BEGIN Supplied data
-- ==== Sys2Proof/Machine/Security.lean ====
section
/-! DEFINITION. SPDM requests, the LMS leaves, and the JTAG instructions (chapter 13). Response and error codes are those of
SPDM 1.2; what a signature, a digest or a certificate holds is free. -/

namespace Sys2Proof.Machine

open Sys2Proof

/-! ### SPDM (R435, R489, R490, R545) -/

/-- Response codes of SPDM 1.2. -/
def spdmDigests : Nat := 0x01
def spdmCertificate : Nat := 0x02
def spdmChallengeAuth : Nat := 0x03
def spdmVersion : Nat := 0x04
def spdmMeasurements : Nat := 0x60
def spdmCapabilities : Nat := 0x61
def spdmAlgorithms : Nat := 0x63
def spdmKeyExchangeRsp : Nat := 0x64
def spdmFinishRsp : Nat := 0x65
def spdmHeartbeatAck : Nat := 0x68
def spdmKeyUpdateAck : Nat := 0x69
def spdmEndSessionAck : Nat := 0x6C
def spdmVendorResponse : Nat := 0x7E
def spdmErrorCode : Nat := 0x7F

/-- Error codes of SPDM 1.2. -/
def spdmInvalidRequest : Nat := 0x01
def spdmBusy : Nat := 0x03
def spdmUnexpected : Nat := 0x04
def spdmUnspecified : Nat := 0x05

/-- An SPDM error. -/
def spdmError (s : State) (who : Sender) (code : Nat) : State := emit s (.spdm who spdmErrorCode [code])

/-- The connection of a requester. -/
def peerOf (s : State) (who : Sender) : SpdmPeer := Tbl.at s.sec.spdm (senderKey who) SpdmPeer.fresh

/-- Changes the connection of a requester. -/
def modPeer (s : State) (who : Sender) (f : SpdmPeer → SpdmPeer) : State :=
  { s with sec := { s.sec with spdm := Tbl.change s.sec.spdm (senderKey who) SpdmPeer.fresh f } }

/-- Whether the transport of a requester carries messages: the DOE mailbox of a device needs its link (R435). -/
def spdmCarried (s : State) : Sender → Bool
  | .mgmt => true
  | .ld n => ldUp s n

/-- A request at the security core: Busy while it restarts, Unspecified once it failed, nothing before its firmware is ready
(R435, R545). -/
def spdmServe (s : State) (who : Sender) (f : State → State) : State :=
  if !spdmCarried s who then s
  else match (coreAt s securityCore).run with
    | .running => f s
    | .restarting => spdmError s who spdmBusy
    | .failed => spdmError s who spdmUnspecified
    | .notLoaded => s

/-- GET_VERSION: version 1.2; a connection starts anew (R490). -/
def execGetVersion (who : Sender) (s : State) : Host.Outcome State Fault Refusal :=
  act s (fun s => spdmServe s who (fun s =>
    emit (modPeer s who (fun p => { p with negotiated := false, transcript := none })) (.spdm who spdmVersion [0x12])))

/-- Capabilities, in the order that R490 lists them: CERT, CHAL, MEAS with signature, MEAS_FRESH, ENCRYPT, MAC, MUT_AUTH,
KEY_EX, HBEAT, KEY_UPD, at their places in the CAPABILITIES flags of SPDM 1.2. -/
def spdmFlags : Nat :=
  2 ^ 1 + 2 ^ 2 + 2 ^ 4 + 2 ^ 5 + 2 ^ 6 + 2 ^ 7 + 2 ^ 8 + 2 ^ 9 + 2 ^ 13 + 2 ^ 14

/-- GET_CAPABILITIES (R490). -/
def execGetCapabilities (who : Sender) (s : State) : Host.Outcome State Fault Refusal :=
  act s (fun s => spdmServe s who (fun s => emit s (.spdm who spdmCapabilities [spdmFlags])))

/-- NEGOTIATE_ALGORITHMS: the five algorithms of R489, or none when the requester supports them not. -/
def execNegotiateAlgorithms (who : Sender) (supported : Bool) (s : State) : Host.Outcome State Fault Refusal :=
  act s (fun s => spdmServe s who (fun s =>
    emit (modPeer s who (fun p => { p with negotiated := supported }))
      (.spdm who spdmAlgorithms (if supported then [1, 2, 3, 4, 5] else []))))

/-- GET_DIGESTS: slots 0, 1 and 2 (R490). -/
def execGetDigests (who : Sender) (s : State) : Host.Outcome State Fault Refusal :=
  act s (fun s => spdmServe s who (fun s =>
    emit (spend s 3) (.spdm who spdmDigests [0, Config.crypto s.free, 1, Config.crypto (s.free + 1), 2, Config.crypto (s.free + 2)])))

/-- GET_CERTIFICATE: the chain of slot 0, 1 or 2 (R490). -/
def execGetCertificate (who : Sender) (slot : Nat) (s : State) : Host.Outcome State Fault Refusal :=
  act s (fun s => spdmServe s who (fun s =>
    if 3 ≤ slot then spdmError s who spdmInvalidRequest
    else emit (spend s 1) (.spdm who spdmCertificate [slot, Config.crypto s.free])))

/-- CHALLENGE: slot 0 signs with the device identity key, slot 1 with the alias key; the key of slot 2 signs nothing
(R479, R490). -/
def execChallenge (who : Sender) (slot transcript : Nat) (s : State) : Host.Outcome State Fault Refusal :=
  act s (fun s => spdmServe s who (fun s =>
    if 2 ≤ slot then spdmError s who spdmInvalidRequest
    else emit (modPeer (spend s 1) who (fun p => { p with transcript := some transcript }))
      (.spdm who spdmChallengeAuth [slot, transcript, Config.crypto s.free])))

/-- Fuse state of measurement block 8: SVN minimums by TYPE, owner slots programmed and revoked, LMS fuse count (R491). -/
def fuseState (s : State) : List Nat :=
  [1, 2, 3, 4, 5].map (fun t => Tbl.at s.sec.svnMin t 0) ++ [s.sec.ownerSet, s.sec.revoked, s.sec.fuseBlocks]

/-- Block 10: the sorted list of the hashes of the content bindings installed (R491). -/
def boundHashes (s : State) : List Nat := sortBy (fun a b => decide (a < b)) (s.sec.ranges.map (·.hash))

/-- Block 11: the sorted list of the Saffron tenants bound (R491). -/
def saffronTenants (s : State) : List Nat :=
  sortBy (fun a b => decide (a < b)) (dedup ((s.comp.live.tenantBinds.filter (fun b => isSaffron s b.tenant)).map (·.tenant)))

/-- Block 6: the hash of the image and the slot that it came from (R491). -/
def imageBlock (s : State) : List Nat :=
  match s.boot.image with
  | none => []
  | some i => [i.hash, s.boot.slotUsed]

/-- The measurement blocks, each an index, a length and its content: what is measured, before it is hashed; blocks 9 to 11 are
of the present state (R490, R491). The hashes of ROM, firmware and security policy are free. -/
def measurements (s : State) : List Nat :=
  let block (i : Nat) (c : List Nat) : List Nat := i :: c.length :: c
  ([1, 2, 3, 4, 5].map (fun i => block i [Config.crypto (s.free + i)])).flatten
    ++ block 6 (imageBlock s) ++ block 7 [Config.crypto (s.free + 7)] ++ block 8 (fuseState s)
    ++ block 9 [s.sec.debug] ++ block 10 (boundHashes s) ++ block 11 (saffronTenants s)

/-- GET_MEASUREMENTS (R490, R491). -/
def execGetMeasurements (who : Sender) (signed : Bool) (transcript : Nat) (s : State) : Host.Outcome State Fault Refusal :=
  act s (fun s => spdmServe s who (fun s =>
    let t := modPeer (spend s 8) who (fun p => if signed then { p with transcript := some transcript } else p)
    emit t (.spdm who spdmMeasurements (measurements s ++ (if signed then [transcript, Config.crypto s.free] else [])))))

/-- Sessions of a requester: 16 on the management port, 2 of a logical device (R489). -/
def sessionLimit : Sender → Nat
  | .mgmt => 16
  | .ld _ => 2

/-- Whether the hub asks for mutual authentication: the requester does, or the security policy requires it (R490). -/
def mutualAsked (s : State) (asked : Bool) : Bool := asked || (s.boot.image.map (·.mutualAuth)).getD false

/-- KEY_EXCHANGE: a handshake within the session limits, over agreed algorithms (R489, R490). -/
def execKeyExchange (who : Sender) (mutualAuth : Bool) (s : State) : Host.Outcome State Fault Refusal :=
  act s (fun s => spdmServe s who (fun s =>
    let p := peerOf s who
    if !p.negotiated then spdmError s who spdmUnexpected
    else if sessionLimit who ≤ p.sessions + p.handshakes then spdmError s who spdmBusy
    else emit (modPeer (spend s 1) who (fun p => { p with handshakes := p.handshakes + 1 }))
      (.spdm who spdmKeyExchangeRsp [flag (mutualAsked s mutualAuth), Config.crypto s.free])))

/-- FINISH: the handshake becomes a session when its authentication holds (R490). -/
def execFinish (who : Sender) (authOk : Bool) (s : State) : Host.Outcome State Fault Refusal :=
  act s (fun s => spdmServe s who (fun s =>
    if (peerOf s who).handshakes == 0 then spdmError s who spdmUnexpected
    else if authOk then
      emit (modPeer s who (fun p => { p with handshakes := p.handshakes - 1, sessions := p.sessions + 1 })) (.spdm who spdmFinishRsp [])
    else spdmError (modPeer s who (fun p => { p with handshakes := p.handshakes - 1 })) who spdmUnspecified))

/-- A request inside a session. -/
def inSession (s : State) (who : Sender) (f : State → State) : State :=
  if (peerOf s who).sessions == 0 then spdmError s who spdmUnexpected else f s

/-- KEY_UPDATE of a session, or of an encrypted link whose other end replaces its key; no flit is lost (R410, R490). -/
def execKeyUpdate (who : Sender) (link : Option Nat) (s : State) : Host.Outcome State Fault Refusal :=
  act s (fun s => match link with
    | none => spdmServe s who (fun s => inSession s who (fun s =>
        emit (modPeer s who (fun p => { p with keyUpdates := p.keyUpdates + 1 })) (.spdm who spdmKeyUpdateAck [])))
    | some port =>
      if !(portOf s port).up || !(portOf s port).encrypted || !coreRuns s securityCore then s
      else emit (modPort s port (fun p => { p with rxKeys := p.rxKeys + 1 })) (.spdm who spdmKeyUpdateAck [port]))

/-- HEARTBEAT of a session (R490). -/
def execSpdmHeartbeat (who : Sender) (s : State) : Host.Outcome State Fault Refusal :=
  act s (fun s => spdmServe s who (fun s => inSession s who (fun s => emit s (.spdm who spdmHeartbeatAck []))))

/-- END_SESSION (R490). -/
def execEndSession (who : Sender) (s : State) : Host.Outcome State Fault Refusal :=
  act s (fun s => spdmServe s who (fun s => inSession s who (fun s =>
    emit (modPeer s who (fun p => { p with sessions := p.sessions - 1 })) (.spdm who spdmEndSessionAck []))))

/-! ### LMS (R487, R488, R491) -/

/-- Leaves of the LMS identity key, and of one reservation window. -/
def lmsLeaves : Nat := 2 ^ 40
def lmsWindow : Nat := 4096

/-- The leaf index spent: the reservation record is written before its window is used, and the fuse bit burnt before the first
leaf of a new 2³⁰ block (R487, R488). -/
def spendLeaf (x : Security) : Security :=
  let reserved := match x.reserved with
    | some e => if e ≤ x.nextLeaf then x.nextLeaf + lmsWindow else e
    | none => x.nextLeaf + lmsWindow
  { x with reserved := some reserved, fuseBlocks := max x.fuseBlocks (x.nextLeaf / 2 ^ 30), nextLeaf := x.nextLeaf + 1,
           exhausted := x.exhausted || decide (lmsLeaves ≤ x.nextLeaf + 1) }

/-- GET_LMS_SIGNATURE: the first signature of a transcript hash again, or one more leaf; Unspecified once all are spent
(R488, R490, R491). -/
def execGetLmsSignature (who : Sender) (s : State) : Host.Outcome State Fault Refusal :=
  act s (fun s => spdmServe s who (fun s =>
    match (peerOf s who).transcript with
    | none => spdmError s who spdmUnexpected
    | some t =>
      match s.sec.lmsSigned.find? (fun e => e.1 == t) with
      | some e => emit s (.spdm who spdmVendorResponse [e.2, Config.crypto (2 ^ 64 + e.2)])
      | none =>
        let leaf := s.sec.nextLeaf
        if lmsLeaves ≤ leaf then spdmError { s with sec := { s.sec with exhausted := true } } who spdmUnspecified
        else
          let x := spendLeaf s.sec
          emit { s with sec := { x with lmsSigned := x.lmsSigned ++ [(t, leaf)] } }
            (.spdm who spdmVendorResponse [leaf, Config.crypto (2 ^ 64 + leaf)])))

/-! ### JTAG (R498, R508) -/

/-- Codes by which the model names the JTAG instructions. -/
def jtagBypass : Nat := 0
def jtagIdcode : Nat := 1
def jtagSample : Nat := 2
def jtagExtest : Nat := 3
def jtagClamp : Nat := 4
def jtagHighz : Nat := 5

/-- A JTAG instruction, taken or refused: the test logic answers while the package has power, reset or not. -/
def jtag (s : State) (code : Nat) (taken : Bool) : Host.Outcome State Fault Refusal :=
  .next (if !s.pins.pwrGood then s
         else emit (if taken then { s with sec := { s.sec with jtag := code } } else s) (.jtag code taken))

/-- Whether the instructions that drive pins are available: between power-up and the first release of HUB_RESET_N, and no
Saffron tenant bound (R498, R508). -/
def jtagDrives (s : State) : Bool := !s.pins.released && !s.sec.saffronOn

/-- BYPASS (R498, R508). -/
def execBypass (s : State) : Host.Outcome State Fault Refusal := jtag s jtagBypass true

/-- IDCODE (R498, R508). -/
def execIdcode (s : State) : Host.Outcome State Fault Refusal := jtag s jtagIdcode true

/-- SAMPLE/PRELOAD (R508). -/
def execSamplePreload (s : State) : Host.Outcome State Fault Refusal := jtag s jtagSample (!s.sec.saffronOn)

/-- EXTEST (R508). -/
def execExtest (s : State) : Host.Outcome State Fault Refusal := jtag s jtagExtest (jtagDrives s)

/-- CLAMP (R508). -/
def execClamp (s : State) : Host.Outcome State Fault Refusal := jtag s jtagClamp (jtagDrives s)

/-- HIGHZ (R508). -/
def execHighz (s : State) : Host.Outcome State Fault Refusal := jtag s jtagHighz (jtagDrives s)

end Sys2Proof.Machine
end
END Supplied data
Extract all lines from the material above that include the word "spdmDigests".

Solution to this problem
def spdmDigests : Nat := 0x01
    emit (spend s 3) (.spdm who spdmDigests [0, Config.crypto s.free, 1, Config.crypto (s.free + 1), 2, Config.crypto (s.free + 2)])))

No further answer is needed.